● **Problem description**
Scan the listing below. Return every line containing the string "stored".

● **Data supplied**
* * *
/-! ### `complete` -/

@[simp] theorem State.complete_regN : s.complete.regN = s.regN := rfl
@[simp] theorem State.complete_regL : s.complete.regL = s.regL := rfl
@[simp] theorem State.complete_regM : s.complete.regM = s.regM := rfl
@[simp] theorem State.complete_res0 : s.complete.res0 = s.res0 := rfl
@[simp] theorem State.complete_res1 : s.complete.res1 = s.res1 := rfl
@[simp] theorem State.complete_runState : s.complete.runState = .done := rfl
@[simp] theorem State.complete_cause : s.complete.cause = s.cause := rfl
@[simp] theorem State.complete_wv : s.complete.wv = s.wv := rfl
@[simp] theorem State.complete_tv : s.complete.tv = s.tv := rfl
@[simp] theorem State.complete_rv : s.complete.rv = s.rv := rfl
@[simp] theorem State.complete_finfo : s.complete.finfo = s.finfo := rfl
@[simp] theorem State.complete_mem : s.complete.mem = s.mem := rfl
@[simp] theorem State.complete_params : s.complete.params = s.params := rfl
@[simp] theorem State.complete_script : s.complete.script = s.script := rfl
@[simp] theorem State.complete_resp : s.complete.resp = s.resp := rfl
@[simp] theorem State.complete_nVal : s.complete.nVal = s.nVal := rfl
@[simp] theorem State.complete_lVal : s.complete.lVal = s.lVal := rfl
@[simp] theorem State.complete_mVal : s.complete.mVal = s.mVal := rfl
@[simp] theorem State.complete_winElem (i : Nat) : s.complete.winElem i = s.winElem i := rfl
@[simp] theorem State.complete_revElem (i : Nat) : s.complete.revElem i = s.revElem i := rfl
@[simp] theorem State.complete_twElem (k : Nat) (im : Bool) : s.complete.twElem k im = s.twElem k im := rfl

/-! ### `validateWin` -/

@[simp] theorem State.validateWin_regN : s.validateWin.regN = s.regN := rfl
@[simp] theorem State.validateWin_regL : s.validateWin.regL = s.regL := rfl
@[simp] theorem State.validateWin_regM : s.validateWin.regM = s.regM := rfl
@[simp] theorem State.validateWin_res0 : s.validateWin.res0 = s.res0 := rfl
@[simp] theorem State.validateWin_res1 : s.validateWin.res1 = s.res1 := rfl
@[simp] theorem State.validateWin_runState : s.validateWin.runState = s.runState := rfl
@[simp] theorem State.validateWin_cause : s.validateWin.cause = s.cause := rfl
@[simp] theorem State.validateWin_wv : s.validateWin.wv = true := rfl
@[simp] theorem State.validateWin_tv : s.validateWin.tv = s.tv := rfl
@[simp] theorem State.validateWin_rv : s.validateWin.rv = s.rv := rfl
@[simp] theorem State.validateWin_finfo : s.validateWin.finfo = s.finfo := rfl
@[simp] theorem State.validateWin_mem : s.validateWin.mem = s.mem := rfl
@[simp] theorem State.validateWin_params : s.validateWin.params = s.params := rfl
@[simp] theorem State.validateWin_script : s.validateWin.script = s.script := rfl
@[simp] theorem State.validateWin_resp : s.validateWin.resp = s.resp := rfl
@[simp] theorem State.validateWin_nVal : s.validateWin.nVal = s.nVal := rfl
@[simp] theorem State.validateWin_lVal : s.validateWin.lVal = s.lVal := rfl
@[simp] theorem State.validateWin_mVal : s.validateWin.mVal = s.mVal := rfl
@[simp] theorem State.validateWin_winElem (i : Nat) : s.validateWin.winElem i = s.winElem i := rfl
@[simp] theorem State.validateWin_revElem (i : Nat) : s.validateWin.revElem i = s.revElem i := rfl
@[simp] theorem State.validateWin_twElem (k : Nat) (im : Bool) : s.validateWin.twElem k im = s.twElem k im := rfl

/-! ### `validateTw` -/

@[simp] theorem State.validateTw_regN : s.validateTw.regN = s.regN := rfl
@[simp] theorem State.validateTw_regL : s.validateTw.regL = s.regL := rfl
@[simp] theorem State.validateTw_regM : s.validateTw.regM = s.regM := rfl
@[simp] theorem State.validateTw_res0 : s.validateTw.res0 = s.res0 := rfl
@[simp] theorem State.validateTw_res1 : s.validateTw.res1 = s.res1 := rfl
@[simp] theorem State.validateTw_runState : s.validateTw.runState = s.runState := rfl
@[simp] theorem State.validateTw_cause : s.validateTw.cause = s.cause := rfl
@[simp] theorem State.validateTw_wv : s.validateTw.wv = s.wv := rfl
@[simp] theorem State.validateTw_tv : s.validateTw.tv = true := rfl
@[simp] theorem State.validateTw_rv : s.validateTw.rv = s.rv := rfl
@[simp] theorem State.validateTw_finfo : s.validateTw.finfo = s.finfo := rfl
@[simp] theorem State.validateTw_mem : s.validateTw.mem = s.mem := rfl
@[simp] theorem State.validateTw_params : s.validateTw.params = s.params := rfl
@[simp] theorem State.validateTw_script : s.validateTw.script = s.script := rfl
@[simp] theorem State.validateTw_resp : s.validateTw.resp = s.resp := rfl
@[simp] theorem State.validateTw_nVal : s.validateTw.nVal = s.nVal := rfl
@[simp] theorem State.validateTw_lVal : s.validateTw.lVal = s.lVal := rfl
@[simp] theorem State.validateTw_mVal : s.validateTw.mVal = s.mVal := rfl
@[simp] theorem State.validateTw_winElem (i : Nat) : s.validateTw.winElem i = s.winElem i := rfl
@[simp] theorem State.validateTw_revElem (i : Nat) : s.validateTw.revElem i = s.revElem i := rfl
@[simp] theorem State.validateTw_twElem (k : Nat) (im : Bool) : s.validateTw.twElem k im = s.twElem k im := rfl

/-! ### `validateRev` -/

@[simp] theorem State.validateRev_regN : s.validateRev.regN = s.regN := rfl
@[simp] theorem State.validateRev_regL : s.validateRev.regL = s.regL := rfl
@[simp] theorem State.validateRev_regM : s.validateRev.regM = s.regM := rfl
@[simp] theorem State.validateRev_res0 : s.validateRev.res0 = s.res0 := rfl
@[simp] theorem State.validateRev_res1 : s.validateRev.res1 = s.res1 := rfl
@[simp] theorem State.validateRev_runState : s.validateRev.runState = s.runState := rfl
@[simp] theorem State.validateRev_cause : s.validateRev.cause = s.cause := rfl
@[simp] theorem State.validateRev_wv : s.validateRev.wv = s.wv := rfl
@[simp] theorem State.validateRev_tv : s.validateRev.tv = s.tv := rfl
@[simp] theorem State.validateRev_rv : s.validateRev.rv = true := rfl
@[simp] theorem State.validateRev_finfo : s.validateRev.finfo = s.finfo := rfl
@[simp] theorem State.validateRev_mem : s.validateRev.mem = s.mem := rfl
@[simp] theorem State.validateRev_params : s.validateRev.params = s.params := rfl
@[simp] theorem State.validateRev_script : s.validateRev.script = s.script := rfl
@[simp] theorem State.validateRev_resp : s.validateRev.resp = s.resp := rfl
@[simp] theorem State.validateRev_nVal : s.validateRev.nVal = s.nVal := rfl
@[simp] theorem State.validateRev_lVal : s.validateRev.lVal = s.lVal := rfl
@[simp] theorem State.validateRev_mVal : s.validateRev.mVal = s.mVal := rfl
@[simp] theorem State.validateRev_winElem (i : Nat) : s.validateRev.winElem i = s.winElem i := rfl
@[simp] theorem State.validateRev_revElem (i : Nat) : s.validateRev.revElem i = s.revElem i := rfl
@[simp] theorem State.validateRev_twElem (k : Nat) (im : Bool) : s.validateRev.twElem k im = s.twElem k im := rfl
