-- ==== Sys2Proof/Laws/Memory.lean ====
section
/-! SUPPORT. The laws of the memory operations: what a read gives after a write, byte by byte and element by element,
and that every operation keeps the canonical form. -/

namespace Sys2Proof.Machine

/-! ### Bytes -/

@[simp] theorem Memory.read_nil (a : Nat) : Memory.read [] a = none := rfl

theorem Memory.read_cons (c : Host.Cell) (m : Memory) (a : Nat) :
    Memory.read (c :: m) a = if c.1 = a then some c.2 else Memory.read m a := rfl

theorem Memory.read_append (m₁ m₂ : Memory) (a : Nat) :
    Memory.read (m₁ ++ m₂) a = (Memory.read m₁ a).or (Memory.read m₂ a) := by
  induction m₁ with
  | nil => simp
  | cons c m ih =>
    simp only [List.cons_append, Memory.read_cons, ih]
    split <;> simp

/-- Dropping cells by their address drops exactly their readings. -/
theorem Memory.read_filter (p : Nat → Bool) (m : Memory) (a : Nat) :
    Memory.read (m.filter (fun c => p c.1)) a = if p a then Memory.read m a else none := by
  induction m with
  | nil => simp
  | cons c m ih =>
    by_cases hc : p c.1 = true
    · rw [List.filter_cons, if_pos hc, Memory.read_cons, Memory.read_cons, ih]
      by_cases ha : c.1 = a
      · subst ha; simp [hc]
      · simp [ha]
    · rw [List.filter_cons, if_neg hc, Memory.read_cons, ih]
      by_cases ha : c.1 = a
      · subst ha; simp [hc]
      · simp [ha]

theorem Memory.read_cells (base : Nat) (bs : List Byte) (a : Nat) :
    Memory.read (Memory.cells base bs) a = if base ≤ a then bs[a - base]? else none := by
  induction bs generalizing base with
  | nil => simp [Memory.cells]
  | cons b bs ih =>
    rw [Memory.cells, Memory.read_cons, ih]
    rcases Nat.lt_trichotomy base a with h | h | h
    · have : a - base = (a - (base + 1)) + 1 := by omega
      simp [h.ne, show base + 1 ≤ a from h, h.le, this]
    · simp [h]
    · simp [h.ne', Nat.not_le.mpr h, Nat.not_le.mpr (show a < base + 1 by omega)]

/-- What a byte reads as after consecutive bytes were written: the byte written there, else as before. -/
theorem Memory.read_store (m : Memory) (base : Nat) (bs : List Byte) (a : Nat) :
    (m.store base bs).read a = if base ≤ a ∧ a < base + bs.length then bs[a - base]? else m.read a := by
  rw [Memory.store, Memory.read_append, Memory.read_append, Memory.read_cells,
    Memory.read_filter (fun x => decide (x < base)), Memory.read_filter (fun x => decide (base + bs.length ≤ x))]
  by_cases h1 : a < base
  · simp [h1, Nat.not_le.mpr h1, show ¬ base + bs.length ≤ a by omega]
  · by_cases h2 : a < base + bs.length
    · have hb : a - base < bs.length := by omega
      simp [h1, Nat.not_lt.mp h1, h2, Nat.not_le.mpr h2, hb]
    · have hb : bs[a - base]? = none := List.getElem?_eq_none (by omega)
      simp [h1, Nat.not_lt.mp h1, h2, Nat.not_lt.mp h2, hb]

theorem Memory.mem_cells {base : Nat} {bs : List Byte} {c : Host.Cell} (h : c ∈ Memory.cells base bs) :
    base ≤ c.1 ∧ c.1 < base + bs.length := by
  induction bs generalizing base with
  | nil => simp [Memory.cells] at h
  | cons b bs ih =>
    simp only [Memory.cells, List.mem_cons] at h
    rcases h with rfl | h
    · simp
    · have := ih h
      simp only [List.length_cons]
      omega

theorem Memory.wf_cells (base : Nat) (bs : List Byte) : Memory.wf (Memory.cells base bs) := by
  induction bs generalizing base with
  | nil => exact List.Pairwise.nil
  | cons b bs ih =>
    refine List.Pairwise.cons (fun c hc => ?_) (ih (base + 1))
    have := Memory.mem_cells hc
    simp only; omega

theorem Memory.wf_nil : Memory.wf [] := List.Pairwise.nil

/-- Every write keeps the canonical form. -/
theorem Memory.wf_store {m : Memory} (h : m.wf) (base : Nat) (bs : List Byte) : (m.store base bs).wf := by
  unfold Memory.wf Memory.store
  rw [List.pairwise_append, List.pairwise_append]
  refine ⟨h.filter _, ⟨Memory.wf_cells base bs, h.filter _, ?_⟩, ?_⟩
  · intro c hc d hd
    have := Memory.mem_cells hc
    simp only [List.mem_filter, decide_eq_true_eq] at hd
    omega
  · intro c hc d hd
    simp only [List.mem_filter, decide_eq_true_eq] at hc
    rcases List.mem_append.mp hd with hd | hd
    · have := Memory.mem_cells hd
      omega
    · simp only [List.mem_filter, decide_eq_true_eq] at hd
      omega

/-- Canonical memories with the same readings are the same memory. -/
theorem Memory.ext_of_wf {m₁ m₂ : Memory} (h₁ : m₁.wf) (h₂ : m₂.wf) (h : ∀ a, m₁.read a = m₂.read a) : m₁ = m₂ := by
  have above : ∀ {m : Memory} {b a : Nat}, (∀ c ∈ m, b < c.1) → a ≤ b → m.read a = none := by
    intro m b a hm hab
    induction m with
    | nil => rfl
    | cons c m ih =>
      have hc := hm c (by simp)
      rw [Memory.read_cons, if_neg (by omega)]
      exact ih (fun d hd => hm d (by simp [hd]))
  induction m₁ generalizing m₂ with
  | nil =>
    cases m₂ with
    | nil => rfl
    | cons d m => have := h d.1; simp [Memory.read_cons] at this
  | cons c m₁ ih =>
    cases m₂ with
    | nil => have := h c.1; simp [Memory.read_cons] at this
    | cons d m₂ =>
      obtain ⟨hc, hm₁⟩ := List.pairwise_cons.mp h₁
      obtain ⟨hd, hm₂⟩ := List.pairwise_cons.mp h₂
      have hcd : c.1 = d.1 := by
        rcases Nat.lt_trichotomy c.1 d.1 with hlt | heq | hlt
        · have := h c.1
          rw [Memory.read_cons, if_pos rfl, Memory.read_cons, if_neg (by omega), above hd hlt.le] at this
          cases this
        · exact heq
        · have := h d.1
          rw [Memory.read_cons, if_neg (by omega), above hc hlt.le, Memory.read_cons, if_pos rfl] at this
          cases this
      have hv : c.2 = d.2 := by
        have := h c.1
        rw [Memory.read_cons, if_pos rfl, Memory.read_cons, if_pos hcd.symm] at this
        exact Option.some.inj this
      obtain rfl : c = d := Prod.ext hcd hv
      congr 1
      refine ih hm₁ hm₂ (fun a => ?_)
      by_cases ha : c.1 = a
      · rw [above hc ha.ge, above hd ha.ge]
      · have := h a
        simpa [Memory.read_cons, ha] using this

/-! ### Elements -/

@[simp] theorem bytesOf_length (v : Reg) : (bytesOf v).length = 8 := by simp [bytesOf]

theorem bytesOf_getElem? (v : Reg) {j : Nat} (h : j < 8) : (bytesOf v)[j]? = some (v.extractLsb' (8 * j) 8) := by
  simp [bytesOf, h]

/-- The byte lanes of a value give it back (spec/20_memory.md R64). -/
@[simp] theorem ofBytes_bytesOf (v : Reg) : ofBytes (bytesOf v) = v := by
  apply BitVec.eq_of_getLsbD_eq
  intro i hi
  simp only [bytesOf, List.range, List.range.loop, List.map, ofBytes]
  simp only [BitVec.getLsbD_or, BitVec.getLsbD_setWidth, BitVec.getLsbD_extractLsb', BitVec.getLsbD_shiftLeft, hi]
  interval_cases i <;> simp

theorem Memory.readBytes_congr {m m' : Memory} {a k : Nat} (h : ∀ x, a ≤ x → x < a + k → m.read x = m'.read x) :
    m.readBytes a k = m'.readBytes a k := by
  induction k generalizing a with
  | zero => rfl
  | succ k ih =>
    rw [Memory.readBytes, Memory.readBytes, h a (by omega) (by omega), ih (fun x h1 h2 => h x (by omega) (by omega))]

theorem Memory.readBytes_eq {m : Memory} {a : Nat} {bs : List Byte} (h : ∀ j < bs.length, m.read (a + j) = bs[j]?) :
    m.readBytes a bs.length = some bs := by
  induction bs generalizing a with
  | nil => rfl
  | cons b bs ih =>
    have h0 := h 0 (by simp)
    have hs : m.readBytes (a + 1) bs.length = some bs := by
      refine ih (fun j hj => ?_)
      have := h (j + 1) (by simpa using hj)
      rw [show a + 1 + j = a + (j + 1) by omega, this]
      simp
    simp only [List.length_cons, Memory.readBytes, hs]
    simp only [Nat.add_zero, List.getElem?_cons_zero] at h0
    rw [h0]

/-- An element depends on its eight bytes only. -/
theorem Memory.read64_congr {m m' : Memory} {a : Nat} (h : ∀ x, a ≤ x → x < a + 8 → m.read x = m'.read x) :
    m.read64 a = m'.read64 a := by
  rw [Memory.read64, Memory.read64, Memory.readBytes_congr h]

@[simp] theorem flatMap_bytesOf_length (es : List Reg) : (es.flatMap bytesOf).length = 8 * es.length := by
  induction es with
  | nil => rfl
  | cons e es ih => simp [ih]; omega

theorem flatMap_bytesOf_getElem? (es : List Reg) {i j : Nat} (hj : j < 8) :
    (es.flatMap bytesOf)[8 * i + j]? = es[i]?.map (fun e => e.extractLsb' (8 * j) 8) := by
  induction es generalizing i with
  | nil => simp
  | cons e es ih =>
    cases i with
    | zero => rw [List.flatMap_cons, List.getElem?_append_left (by simp; omega)]; simp [bytesOf_getElem? e hj]
    | succ i =>
      rw [List.flatMap_cons, List.getElem?_append_right (by simp; omega)]
      simpa [show 8 * (i + 1) + j - 8 = 8 * i + j by omega] using ih

/-- What a byte reads as after elements were written: outside them as before. -/
theorem Memory.read_storeElems_out {m : Memory} {base a : Nat} {es : List Reg}
    (h : a < base ∨ base + 8 * es.length ≤ a) : (m.storeElems base es).read a = m.read a := by
  rw [Memory.storeElems, Memory.read_store, if_neg (by simp; omega)]

/-- Inside the elements written every byte has a value. -/
theorem Memory.read_storeElems_isSome {m : Memory} {base a : Nat} {es : List Reg} (h1 : base ≤ a)
    (h2 : a < base + 8 * es.length) : ((m.storeElems base es).read a).isSome = true := by
  rw [Memory.storeElems, Memory.read_store, if_pos (by simp; omega)]
  simp; omega

/-- An element reads as it was written (spec/20_memory.md R63, R64). -/
theorem Memory.read64_storeElems {m : Memory} {base i : Nat} {es : List Reg} {v : Reg} (h : es[i]? = some v) :
    (m.storeElems base es).read64 (base + 8 * i) = some v := by
  have hi : i < es.length := by
    by_contra hn
    rw [List.getElem?_eq_none (by omega)] at h
    cases h
  have : (m.storeElems base es).readBytes (base + 8 * i) (bytesOf v).length = some (bytesOf v) := by
    refine Memory.readBytes_eq (fun j hj => ?_)
    rw [bytesOf_length] at hj
    rw [Memory.storeElems, Memory.read_store, if_pos (by simp; omega),
      show base + 8 * i + j - base = 8 * i + j by omega, flatMap_bytesOf_getElem? es hj, h, bytesOf_getElem? v hj]
    rfl
  rw [bytesOf_length] at this
  rw [Memory.read64, this]
  simp

/-- An element outside the elements written reads as before. -/
theorem Memory.read64_storeElems_out {m : Memory} {base a : Nat} {es : List Reg}
    (h : a + 8 ≤ base ∨ base + 8 * es.length ≤ a) : (m.storeElems base es).read64 a = m.read64 a :=
  Memory.read64_congr (fun _ _ _ => Memory.read_storeElems_out (by omega))

theorem Memory.wf_storeElems {m : Memory} (h : m.wf) (base : Nat) (es : List Reg) : (m.storeElems base es).wf :=
  Memory.wf_store h base _

/-! ### The tables -/

theorem winAddr_eq (i : Nat) : winAddr i = winAddr 0 + 8 * i := by simp [winAddr]

theorem revAddr_eq (i : Nat) : revAddr i = revAddr 0 + 8 * i := by simp [revAddr]

@[simp] theorem winTable_length (p : Config.Params) (L : Nat) : (winTable p L).length = L := by simp [winTable]

theorem winTable_getElem? (p : Config.Params) {L i : Nat} (h : i < L) :
    (winTable p L)[i]? = some (tc64 (numWin p L i)) := by simp [winTable, h]

@[simp] theorem revTable_length (L N : Nat) : (revTable L N).length = L := by simp [revTable]

theorem revTable_getElem? {L i : Nat} (N : Nat) (h : i < L) :
    (revTable L N)[i]? = some (BitVec.ofNat 64 (reverseBits i N)) := by simp [revTable, h]

theorem flatMap_pair_getElem? {α : Type} (f g : Nat → α) (l : List Nat) (k : Nat) :
    (l.flatMap (fun x => [f x, g x]))[2 * k]? = l[k]?.map f ∧
      (l.flatMap (fun x => [f x, g x]))[2 * k + 1]? = l[k]?.map g := by
  induction l generalizing k with
  | nil => simp
  | cons x l ih =>
    cases k with
    | zero => simp
    | succ k =>
      have := ih k
      simpa [show 2 * (k + 1) = 2 * k + 1 + 1 by omega] using this

@[simp] theorem twTable_length (p : Config.Params) (L M : Nat) : (twTable p L M).length = 2 * M := by
  simp [twTable, Nat.mul_comm]

theorem twTable_getElem? (p : Config.Params) (L : Nat) {M k : Nat} (h : k < M) :
    (twTable p L M)[2 * k]? = some (tc64 (numTwre p L k)) ∧ (twTable p L M)[2 * k + 1]? = some (tc64 (numTwim p L k)) := by
  obtain ⟨h1, h2⟩ := flatMap_pair_getElem? (fun k => tc64 (numTwre p L k)) (fun k => tc64 (numTwim p L k)) (List.range M) k
  exact ⟨by simpa [twTable, h] using h1, by simpa [twTable, h] using h2⟩

/-! ### What the three table stores do -/

variable (s : State)

/-- `WIN[i]` reads as it was stored. -/
theorem State.storeWin_winElem {es : List Reg} {i : Nat} {v : Reg} (h : es[i]? = some v) :
    (s.storeWin es).winElem i = some v := by
  rw [State.winElem, State.storeWin_mem, winAddr_eq i]
  exact Memory.read64_storeElems h

/-- The real part of `TW[k]` reads as it was stored. -/
theorem State.storeTw_twElem_re {es : List Reg} {k : Nat} {v : Reg} (h : es[2 * k]? = some v) :
    (s.storeTw es).twElem k false = some v := by
  rw [State.twElem, State.storeTw_mem, show twAddr k false = twAddr 0 false + 8 * (2 * k) by simp [twAddr]; omega]
  exact Memory.read64_storeElems h

/-- The imaginary part of `TW[k]` reads as it was stored. -/
theorem State.storeTw_twElem_im {es : List Reg} {k : Nat} {v : Reg} (h : es[2 * k + 1]? = some v) :
    (s.storeTw es).twElem k true = some v := by
  rw [State.twElem, State.storeTw_mem, show twAddr k true = twAddr 0 false + 8 * (2 * k + 1) by simp [twAddr]; omega]
  exact Memory.read64_storeElems h

/-- `REV[i]` reads as it was stored. -/
theorem State.storeRev_revElem {es : List Reg} {i : Nat} {v : Reg} (h : es[i]? = some v) :
    (s.storeRev es).revElem i = some v := by
  rw [State.revElem, State.storeRev_mem, revAddr_eq i]
  exact Memory.read64_storeElems h

/-- A store that fits below the twiddle aperture leaves the twiddle table alone. -/
theorem State.storeWin_twElem {es : List Reg} (h : es.length ≤ 2 ^ 24) (k : Nat) (im : Bool) :
    (s.storeWin es).twElem k im = s.twElem k im := by
  rw [State.twElem, State.storeWin_mem, Memory.read64_storeElems_out (by simp only [winAddr, twAddr]; omega), State.twElem]

/-- A store that fits below the bit-reversal aperture leaves the bit-reversal table alone. -/
theorem State.storeWin_revElem {es : List Reg} (h : es.length ≤ 2 ^ 24) (i : Nat) :
    (s.storeWin es).revElem i = s.revElem i := by
  rw [State.revElem, State.storeWin_mem, Memory.read64_storeElems_out (by simp only [winAddr, revAddr]; omega), State.revElem]

theorem State.storeTw_winElem {es : List Reg} {i : Nat} (h : i < 2 ^ 24) : (s.storeTw es).winElem i = s.winElem i := by
  rw [State.winElem, State.storeTw_mem, Memory.read64_storeElems_out (by simp only [winAddr, twAddr]; omega), State.winElem]

theorem State.storeTw_revElem {es : List Reg} (h : es.length ≤ 2 ^ 24) (i : Nat) :
    (s.storeTw es).revElem i = s.revElem i := by
  rw [State.revElem, State.storeTw_mem,
    Memory.read64_storeElems_out (by simp only [twAddr, revAddr, Bool.false_eq_true, ↓reduceIte]; omega), State.revElem]

theorem State.storeRev_winElem {es : List Reg} {i : Nat} (h : i < 2 ^ 24) : (s.storeRev es).winElem i = s.winElem i := by
  rw [State.winElem, State.storeRev_mem, Memory.read64_storeElems_out (by simp only [winAddr, revAddr]; omega), State.winElem]

theorem State.storeRev_twElem {es : List Reg} {k : Nat} (h : k < 2 ^ 23) (im : Bool) :
    (s.storeRev es).twElem k im = s.twElem k im := by
  rw [State.twElem, State.storeRev_mem,
    Memory.read64_storeElems_out (by simp only [twAddr, revAddr]; split <;> omega), State.twElem]

end Sys2Proof.Machine
end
* * *
● **Exercise result**
/-- `WIN[i]` reads as it was stored. -/
/-- The real part of `TW[k]` reads as it was stored. -/
/-- The imaginary part of `TW[k]` reads as it was stored. -/
/-- `REV[i]` reads as it was stored. -/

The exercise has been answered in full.